Гнилопа долго и задумчиво, как бы оценивая, смотрел то на бумаги, то на Чаечкина. Тут в дверь постучали и стали заносить какие-то коробки. Это видимо и был гостевой набор и сувениры. Прапорщики занесли макет той самой атомной станции, что они проезжали, напоминавшей теперь декорацию для кукольного спектакля. В большом пакете угадывались какие-то продукты. Рукояткой лопаты торчала палка копченой колбасы, какие-то банки прорисовывали свои круглые бока, зеленой кочерыжкой в прореху выставилась верхушка ананаса. Последний занес огромное хрустальное ружье заполненное по самый срез ствола коньяком.
Чаечкин, оглядев все это великолепие, не в первый раз пожалел, что он не генерал или хотя бы не какой-то важный полковник, и грустно подумал, что не станет им и никогда не будет отстреливать себе в рюмки коньяк из такого вот замечательного хрустального ружья.
- Уноси! - словно подтвердив его мысли, скомандовал Гнилопа и, нажав клавишу, склонился над хитрым телефоном с пультом. - Сауну в исходное, гармошку в клуб.
- А продукты сразу ко мне домой, - повернулся он к прапорам, - там жена знает, что куда. И поросенка, скажите ей, назад в морозильник. Давай мы, лейтенант мой младший, чайку все же попьем. Колбасу-то, что нарезали, все одно назад не слепишь.
Чего покрепче он уже не предлагал.
За чаем Гнилопа подвинул к себе мед и лазил в плошку один и все еще по инерции его пытал, кто он, да откуда и кого в Москве знает. Особливо из генералов. Но Чаечкин генералов не знал совсем, даже фамилию командующего путал, и полковник вскоре окончательно успокоился.
- Ладно, - бросал он, кося на младшего лейтенанта цепким хитрым глазом, - жить у меня будешь, на всякий случай. Сколько там у тебя командировка? Десять дней? Так мы ее сократим! Штампики поставим как надо и дуй себе до дома. А насчет ИТСО этой напиши, дескать все в норме, а я тебе бумагу выправлю и печать поставлю и потом в дорожку колбаски, да булочек всяких положу. Хорошо у меня прапорщики булочки пекут! Посидишь денек с моей старухой под присмотром и шабаш...
- Я не могу только сидеть, - отставил чашку Чаечкин, - мне надо осмотреть все.
- Чего тебе смотреть? Там объекты! Нужен допуск.
Сергей достал из нагрудного кармана закатанный в пластик квадратик с красной поперечной полосой и жирной сиреневой печатью.

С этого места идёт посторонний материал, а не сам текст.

/-- Sends again the EVENTs above the release mark; for a PUSH, ROLE_CHANGE with its MSN (R325, step 5). -/
def resendPartMsgs (s : State) (l : List OrderRec) (last : Nat) : State :=
  l.foldl (fun s r => match r.body with
    | .partMsg conn msn code qual detail isPush =>
      (match connOf s conn with
       | some c =>
         let keep := c.partMsn
         let s := modConn s (connIdx conn) fun c => { c with partMsn := msn }
         let s := if isPush then sendEvent s (connIdx conn) 0x0501 s.pins.twinId last
           else sendEvent s (connIdx conn) code qual detail
         modConn s (connIdx conn) fun c => { c with partMsn := keep }
       | none => s)
    | _ => s) s

/-- The Second takes the token after the guard (R325). -/
def takeover (s : State) : State :=
  let s := applyAll (s.rope.recs.length + 1) s
  let last := s.rope.applied
  let l := (s.rope.recs.filter fun r => decide (s.rope.release < r.1 ∧ r.1 ≤ last)).map (·.2)
  let s := setTeam (setSync (skipInvocations (becomeLead s)) false) teamSingle
  let s := bumpF (pitchEv s srcRope .takeover [last, s.cairn.epoch]) Reg.rlStatusTakeovers
  let s := resendPartMsgs (resendResponses (runQueue s) l) l last
  let s := deviceEvent (restartRuns s) 0x0501 s.pins.twinId last
  handoverEnd (runAll (deviceEvent s 0x0502 0 0)) true

/-- The returning twin takes the token on the HANDOVER record (R334, step 4); with the rope cut it leads in ROPE_CUT (R335). -/
def takeHandover (s : State) (idx : Nat) : State :=
  let s := ropeSend s false (.confirm idx)
  let last := s.rope.applied
  let s := setTeam (skipInvocations (becomeLead s)) teamRoped
  let s := ropedNow { s with rope.leaseEnd := some (s.timebase + us 200) }
  let s := if s.rope.returnReq then countReturn { s with rope.returnReq := false } else s
  let s := pitchEv (runQueue s) srcRope .roleChange [last, s.cairn.epoch]
  let s := handoverEnd (runAll (deviceEvent (restartRuns s) 0x0501 s.pins.twinId last)) true
  if (ropePick s).isNone then leadCut s else s

/-! ## Frames that answer fetches and checks -/

/-- The page of a slab is relocated with repaired content (R338). -/
def relocateFixed (s : State) (n : Nat) : State :=
  match (slabOf s n).vloc, pickPlace s with
  | some v, some t =>
    (match tget s.val.pages v with
     | some _ => startProg (useFree s) t (.relocate n v (slabPage s n 1))
     | none => s)
  | _, _ => s

/-- A fetch is answered: lines under repair are written back or poisoned; a late answer still repairs poisoned lines of a
published slab (R338, R339). -/
def fetched (s : State) (f : Fetch) (ans : FetchAnswer) : State :=
  match fetchBase s { f with digest := f.digest } with
  | none => s
  | some a =>
    let n := a / 16384
    let s := { s with rope.repairAt := tdel s.rope.repairAt n }
    let asked (l : Nat) : Bool := match tget s.code.repairing l with | some k => k == 3 || k == 4 | none => false
    let ls := linesOf a f.len
    let s := match ans with
      | .notHeld => (ls.filter asked).foldl (fun s l => poisonLine { s with code.repairing := tdel s.code.repairing l } l) s
      | .lines d poison =>
        let bad := (ls.filter asked).filter fun l => poison.contains (l - a / 64)
        let good := ls.filter fun l => (asked l || (f.published && lineBad s l)) && ! poison.contains (l - a / 64)
        let s := good.foldl (fun s l => lineGood s l (bfit (bsub d ((l - a / 64) * 64) 64) 64)) s
        let s := bad.foldl (fun s l => poisonLine { s with code.repairing := tdel s.code.repairing l } l) s
        if good.isEmpty then s else relocateFixed s n
    runAll s

/-- The Second's check of a publish copy has come (R337). -/
def publishCheckIn (s : State) (n : Nat) (check : Option Nat) : State :=
  match s.rope.pubs.find? (·.1 == n), objOf s n with
  | some (_, t, tries), some o =>
    let rest := s.rope.pubs.filter (·.1 != n)
    let own := objCheck s o
    let slot := if pubSeal o.pub then titleSlot s o.pub else none
    if check = some own then
      reportDigests (conclude (publishDone { s with rope.pubs := rest } n own o.pub slot) t true true scOk 0 (leBytes 8 own) [n, 1, own])
    else if tries = 0 then
      let s := (order { s with rope.pubs := rest ++ [(n, t, 1)] } (.command 0x0307 0 o.owner [n, 0, 0] o.pub)).1
      sendObject s n
    else
      conclude (publishStop { s with rope.pubs := rest } n slot) t false true scContentIntegrity 0 [] [n, 2, 0]
  | _, _ => s

/-- The mirrored tables of a state transfer replace this twin's (R330). -/
def takeTransfer (s : State) (index : Nat) (l : List OrderBody) : State :=
  let s := (tkeys s.conns).foldl freeConn s
  let s := { s with
    tables := { objNext := s.tables.objNext, regionGen := s.tables.regionGen }, ops.landings := [], ids := [],
    sum.runs := [], rope.ivRes := [], key.slots := s.key.slots.filter (·.2.title) }
  let s := { l.foldl applyBody s with cmd.mirrored := s.cmd.mirrored }
  let s := ((tkeys s.range.slabs).filter fun n => (objOfSlab s n).isNone).foldl trimSlab s
  let s := setF { s with rope.applied := index, rope.joined := true, rope.recs := s.rope.recs.filter fun r => decide (index < r.1) }
    Reg.rlIndexIndex index
  installReady (ropeSend s false (.confirm index))

/-- What waited for the end of a return goes on when the return has been given up (R353, R445). -/
def returnOver (old s : State) : State :=
  if team old == teamReturning && team s != teamReturning then
    (if s.ladder.wait ≠ 0 then handoverOver s
     else if seqState s == stStopping && s.seq.why == some .orderly then orderlyDrain s
     else s)
  else s

/-- A twin has departed (R436): the Lead goes on alone, a Second only records it. -/
def departed (s : State) : State :=
  if hasSecond s then returnOver s (goSingle (logEv s srcRope .departureRecv noUnit [] true))
  else logEv s srcRope .departureRecv noUnit []

end Sys2Proof.Machine
end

Гнилопа придирчиво рассмотрел пластик, считал печать, поползал по завитушкам подписи.
- Генерал подписал. Сам. А говоришь, никого не знаешь. Поехали ко мне, отдохнем с дороги.
Он снова нажал на кнопку, и в дверях появился его помощник-секретарь - старший прапорщик.
- Домой поедем, подавай "козла".
- Есть, - ответил прапорщик густым тяжелым басом, - откозырял, но руку от фуражки не отнимал, - там к вам посетитель.
- Кто такой? - поморщился полковник.
- Наш человек, прапорщик, на службу.
За ним уже виднелся скромно покашливающий в кулак прапор.
Прапор как прапор, даже с медалью. У Чаечкина уже и так от них в глазах рябило.
- Заходи, чего жмешься? - бросил Гнилопа, глянув на часы.
- Тащ-щ палк-ник! - прапорщик пролез в кабинет и заорал, выпучив глаза и приложив руку к фуражке, а дальше вообще было ничего не разобрать.
- Хорошо, хорошо, понял, - взял и раскрыл полковник протянутую папку.
- Так, отслужил на Кавказе два года с правом выбора места службы и выбрал сюда. Почему к нам?
- Передовой рубеж. Боевая охрана мирного атома. Готов все отдать службе.
Ответ Гнилопе понравился. И сам прапорщик, похоже, тоже. Все чин чинарем. Сорок лет, морда хитрая, пропитая.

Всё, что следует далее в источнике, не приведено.